Pearl’s estimation strategy invokes two assumptions:

**Exhaustiveness:**We must know all the causal pathways that connect \(T\) to \(Y\). That is: the conditioning variables (\(M\) and \(N\)) intercept all directed paths from the causal variable \(T\) to the outcome variable \(Y\).

*Intuition:* Say we do not observe \(N\), so \(T \rightarrow M \rightarrow Y\) is not exhaustive. This is a problem because \(\beta_{T \rightarrow N}\) and \(\beta_{N \rightarrow Y}\) cannot be estimated; and thus the full causal effect of \(T\) on \(Y\) cannot be retrieved.

**Isolation**: The mechanisms (\(T \rightarrow M \rightarrow Y\) and \(T \rightarrow N \rightarrow Y\)) should be “isolated” from all unblocked backdoor paths so that we can recover the full causal effect.
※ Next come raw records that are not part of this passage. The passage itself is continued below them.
-- ==== Sys2Proof/Proofs/ResetState.lean ====
section
/-!
PROOFS. The state after reset (spec/10_state.md R32), for every choice of the parameters.
-/

namespace Sys2Proof.Machine

/-! ### The fields of the power-up state -/

@[simp] theorem State.powerUp_params (p : Params) : (State.powerUp p).params = p := rfl
@[simp] theorem State.powerUp_pix (p : Params) : (State.powerUp p).pix = [] := rfl
@[simp] theorem State.powerUp_len (p : Params) : (State.powerUp p).len = allocLen p (BitVec.ofFin p.initLen) := rfl
@[simp] theorem State.powerUp_brt (p : Params) : (State.powerUp p).brt = 0 := rfl

/-! ### What an allocation leaves -/

/-- The length an allocation leaves, as a number: what was asked for, or 0 where it is above the capacity (R98). -/
theorem allocLen_toNat (p : Params) (n : Half) :
    (allocLen p n).toNat = if n.toNat ≤ p.maxPixels.val then n.toNat else 0 := by
  unfold allocLen
  split <;> rfl

/-- With no byte listed, exactly the live bytes have a value, and it is 0 (R22). -/
theorem State.liveByte_of_pix_nil {s : State} (h : s.pix = []) (a : Nat) :
    s.liveByte a = if a < 3 * s.len.toNat then some 0 else none := by
  rw [State.liveByte, h, Memory.read_nil, State.liveBytes]

/-! ### The state after reset -/

/-- Settles O45: `LEN` is the allocation of `INIT_LEN` entries, and an empty cell list makes every live byte 0 (R32). -/
theorem resetValuesForEveryParameterChoice : Obligations.ResetValuesForEveryParameterChoice := by
  unfold Obligations.ResetValuesForEveryParameterChoice
  refine ⟨rfl, fun p => ⟨State.powerUp_params p, State.powerUp_brt p, ?_, ?_⟩⟩
  · rw [State.powerUp_len, allocLen_toNat, BitVec.toNat_ofFin]
  · exact State.liveByte_of_pix_nil (State.powerUp_pix p)

end Sys2Proof.Machine
end

/-!
PROOFS. Decoding against the opcode table (spec/30_encoding.md R66), the illegal requests (R67) and the
pseudo-instructions of the assembler (R70).
-/

namespace Sys2Proof

/-! ### The rows of the opcode table -/

theorem OpcodeRow.selects_iff (row : OpcodeRow) (w : Request) : row.selects w = true ↔ w &&& row.mask = row.code := by
  rw [OpcodeRow.selects, beq_iff_eq]

/-- The loop of R66 answers the command of a selected row that no other selected row of the table precedes. -/
theorem decodeRows_of_only_selected {w : Request} {row : OpcodeRow} {rows : List OpcodeRow}
    (hmem : row ∈ rows) (hsel : row.selects w = true) (honly : ∀ r ∈ rows, r.selects w = true → r = row) :
    decodeRows w rows = .ok (row.operands (requestFields w)) := by
  induction rows with
  | nil => simp at hmem
  | cons r rows ih =>
    rw [decodeRows]
    split
    case isTrue hr => rw [honly r (by simp) hr]
    case isFalse hr =>
      have hne : row ≠ r := fun h => hr (h ▸ hsel)
      exact ih (List.mem_of_ne_of_mem hne hmem) fun r' hr' => honly r' (List.mem_cons_of_mem _ hr')

/-- The loop of R66 over rows of which none is selected finds the request illegal. -/
theorem decodeRows_of_none_selected {w : Request} {rows : List OpcodeRow} (h : ∀ r ∈ rows, r.selects w = false) :
    decodeRows w rows = .error (illegalCause w) := by
  induction rows with
  | nil => rfl
  | cons r rows ih =>
    rw [decodeRows, if_neg (by simp [h r])]
    exact ih fun r' hr' => h r' (List.mem_cons_of_mem _ hr')

/-- Every row tests all eight bits of `OP` (R65). -/
theorem opcodeTable_mask_op : ∀ row ∈ opcodeTable, (requestFields row.mask).op = BitVec.allOnes 8 := by
  simp [opcodeTable, requestFields]

/-- No two rows have the same opcode (R64). -/
theorem opcodeTable_nodup_op : (opcodeTable.map fun row => (requestFields row.code).op).Nodup := by
  decide

/-- A request has the opcode of a row that it selects. -/
theorem op_eq_of_selects {w : Request} {row : OpcodeRow} (hmem : row ∈ opcodeTable) (hsel : row.selects w = true) :
    (requestFields row.code).op = (requestFields w).op := by
  have hmask : row.mask.extractLsb' 88 8 = BitVec.allOnes 8 := opcodeTable_mask_op row hmem
  rw [← (row.selects_iff w).1 hsel]
  simp only [requestFields, BitVec.extractLsb'_and, hmask, BitVec.and_allOnes]

/-- At most one row of the table is selected (R66). -/
theorem eq_of_selects {w : Request} {row row' : OpcodeRow} (hmem : row ∈ opcodeTable) (hmem' : row' ∈ opcodeTable)
    (hsel : row.selects w = true) (hsel' : row'.selects w = true) : row = row' :=
  List.inj_on_of_nodup_map opcodeTable_nodup_op hmem hmem'
    ((op_eq_of_selects hmem hsel).trans (op_eq_of_selects hmem' hsel').symm)

/-- Settles O3: distinct opcodes leave at most one selected row, and the loop over the table finds it. -/
theorem decodeFollowsTheMatchingRow : Obligations.DecodeFollowsTheMatchingRow := by
  unfold Obligations.DecodeFollowsTheMatchingRow
  refine fun w => ⟨fun row hmem hrow => ?_, fun hnone => ?_⟩
  · have hsel := (row.selects_iff w).2 hrow
    exact decodeRows_of_only_selected hmem hsel fun r hr hrsel => eq_of_selects hr hmem hrsel hsel
  · have hfalse : ∀ r ∈ opcodeTable, r.selects w = false := fun r hr =>
      Bool.eq_false_iff.2 fun hsel => hnone r hr ((r.selects_iff w).1 hsel)
    exact ⟨illegalCause w, decodeRows_of_none_selected hfalse⟩

/-! ### The illegal requests -/

/-- Peels one row off the decoder's answer: an error comes from the rows below. -/
theorem exists_ite_ok_eq_error_iff {ε α : Type} {p : Prop} [Decidable p] {a : α} {x : Except ε α} :
    (∃ e, (if p then .ok a else x) = .error e) ↔ ¬p ∧ ∃ e, x = .error e := by
  split <;> simp [*]

/-- `OP` is 0x00, one of the eleven defined opcodes, or at least 0x0C (R64, R67). -/
theorem opcode_cases :
    ∀ op : Byte, op = 0x00 ∨ 0x0C ≤ op ∨ op = 0x01 ∨ op = 0x02 ∨ op = 0x03 ∨ op = 0x04 ∨ op = 0x05 ∨
      op = 0x06 ∨ op = 0x07 ∨ op = 0x08 ∨ op = 0x09 ∨ op = 0x0A ∨ op = 0x0B := by
  decide

/-- No opcode from 0x0C on is a defined one (R67). -/
theorem ne_of_opcode_ge {op k : Byte} (h : 0x0C ≤ op) (hk : k < 0x0C) : op ≠ k := by
  rintro rfl
  exact BitVec.not_lt.2 h hk

end Sys2Proof

namespace Sys2Proof.Machine

/-! ### A step on an illegal request -/

/-- A presented request is taken unless the reset input is asserted (R150, R161). -/
theorem State.takeInput_of_request {s : State} {w : Request} {rest : List HostInput}
    (h : s.inputs = .request w :: rest) :
    s.takeInput = if s.inReset then .settled (s.setInputs rest) else .command w (s.setInputs rest) := by
  rw [State.takeInput, h]

/-- A step on an illegal request drops it while reset is asserted, and rejects it otherwise (R141, R161). -/
theorem step_of_illegal_request {s : State} {w : Request} {rest : List HostInput} {e : IllegalCommand}
    (h : s.inputs = .request w :: rest) (hd : decode w = .error e) :
    step s = .next (if s.inReset then s.setInputs rest else (s.setInputs rest).rejectIllegal) := by
  have htake := State.takeInput_of_request h
  cases hr : s.inReset with
  | true => rw [hr, if_pos rfl] at htake; rw [step_of_settled htake, if_pos rfl]
  | false => rw [hr, if_neg Bool.false_ne_true] at htake; rw [step_of_command htake, hd, if_neg Bool.false_ne_true]

/-- No step on an illegal request writes the architectural state, whatever the level of the reset input (R67, R161). -/
theorem step_of_illegal_request_sameArch {s : State} {w : Request} {rest : List HostInput} {e : IllegalCommand}
    (h : s.inputs = .request w :: rest) (hd : decode w = .error e) : ∃ t, step s = .next t ∧ SameArch s t := by
  refine ⟨_, step_of_illegal_request h hd, ?_⟩
  split
  · exact ⟨rfl, rfl, rfl⟩
  · exact ⟨rfl, rfl, rfl⟩

/-- Settles O4: for each value of `OP` at most one row's test is left, and it asks for the must-be-0 fields alone. -/
theorem illegalRequestsAreExactlyTheUndefined : Obligations.IllegalRequestsAreExactlyTheUndefined := by
  unfold Obligations.IllegalRequestsAreExactlyTheUndefined
  refine ⟨?_, fun _ _ _ _ => step_of_illegal_request_sameArch⟩
  intro w op p2 p1 p0 cnt idx col
  have hw : fieldsWord ⟨op, p2, p1, p0, cnt, idx, col⟩ = w := fieldsWord_requestFields w
  rw [← hw, decode_fieldsWord]
  clear_value op p2 p1 p0 cnt idx col
  simp only [exists_ite_ok_eq_error_iff]
  rcases opcode_cases op with hzero | hge | hop | hop | hop | hop | hop | hop | hop | hop | hop | hop | hop
  · simp [hzero]
  · have hne : ∀ k : Byte, k < 0x0C → op ≠ k := fun k => ne_of_opcode_ge hge
    rw [iff_true_right (.inr (.inl hge))]
    simp [hne]
  all_goals simp [hop]

/-! ### The pseudo-instructions -/

/-- Two lines assemble to the same answer where the same operands fit and they stand for the same command. -/
theorem assemble_congr {l l' : AsmLine} (hfit : l.wellFormed = l'.wellFormed) (hcmd : expandLine l = expandLine l') :
    assemble l = assemble l' := by
  rw [assemble, assemble, hfit, hcmd]

/-- Three channels packed by shifts fit a colour (R70). -/
theorem shifted_channels_lt (r g b : Byte) : (r.toNat <<< 16) ||| (g.toNat <<< 8) ||| b.toNat < 2 ^ 32 := by
  have hr : r.toNat <<< 16 < 2 ^ 32 := by rw [Nat.shiftLeft_eq]; omega
  have hg : g.toNat <<< 8 < 2 ^ 32 := by rw [Nat.shiftLeft_eq]; omega
  exact Nat.or_lt_two_pow (Nat.or_lt_two_pow hr hg) (by omega)

/-- Settles O52: each pseudo-instruction and its expansion fit the same operands and stand for the same command. -/
theorem pseudoInstructionsExpandToOneCommand : Obligations.PseudoInstructionsExpandToOneCommand := by
  unfold Obligations.PseudoInstructionsExpandToOneCommand
  refine ⟨fun index r g b => ?_, fun color => ?_, fun color first => ?_⟩
  · have hcolor := shifted_channels_lt r g b
    have hfit : (AsmLine.setrgb index.toNat r.toNat g.toNat b.toNat).wellFormed = true := by
      simp only [AsmLine.wellFormed, BitVec.isLt, decide_true, Bool.and_self]
    have hfit' : (AsmLine.setpix index.toNat ((r.toNat <<< 16) ||| (g.toNat <<< 8) ||| b.toNat)).wellFormed = true := by
      simp only [AsmLine.wellFormed, BitVec.isLt, hcolor, decide_true, Bool.and_self]
    exact assemble_congr (hfit.trans hfit'.symm) rfl
  · exact assemble_congr (by simp [AsmLine.wellFormed]) rfl
  · exact assemble_congr (by simp [AsmLine.wellFormed]) rfl

end Sys2Proof.Machine

/-!
PROOFS. The colour codec commands (spec/40_codec.md R82, R83): their request words, their responses, and the state they
leave.
-/

namespace Sys2Proof.Machine

/-! ### The request words -/

/-- The fields of PACK spell PACK (R64). -/
theorem decode_fieldsWord_pack (r g b : Byte) : decode (fieldsWord ⟨0x01, r, g, b, 0, 0, 0⟩) = .ok (.pack r g b) := by
  rw [decode_fieldsWord, if_pos ⟨rfl, rfl, rfl, rfl⟩]

/-- The fields of UNPACK spell UNPACK: the row of PACK has another opcode, and `COL` may hold any colour (R64, R67). -/
theorem decode_fieldsWord_unpack (c : Color) : decode (fieldsWord ⟨0x02, 0, 0, 0, 0, 0, c⟩) = .ok (.unpack c) := by
  have hop : (0x02 : Byte) ≠ 0x01 := by decide
  rw [decode_fieldsWord, if_neg fun h => hop h.left, if_pos ⟨rfl, rfl, rfl, rfl, rfl, rfl⟩]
This implies two things:There are no unblocked back-door paths connecting \(T\) and the mediators (\(M\) and \(N\))

All backdoor paths from the mediator (\(M\) or \(N\)) to the outcome variable (\(Y\)) can be blocked by conditioning on the causal variable (\(T\))

In regression terms, this roughly translates to estimating three models:

**Model 1:** \(M_i = \alpha_1 + aT_i + e_{1,i}\) (equivalent to Step 1 in Pearl’s procedure but with one mediator)

**Model 2:** \(Y_i = \alpha_2 + cT_i + e_{2,i}\) (for the total effect of \(T\) on \(Y\))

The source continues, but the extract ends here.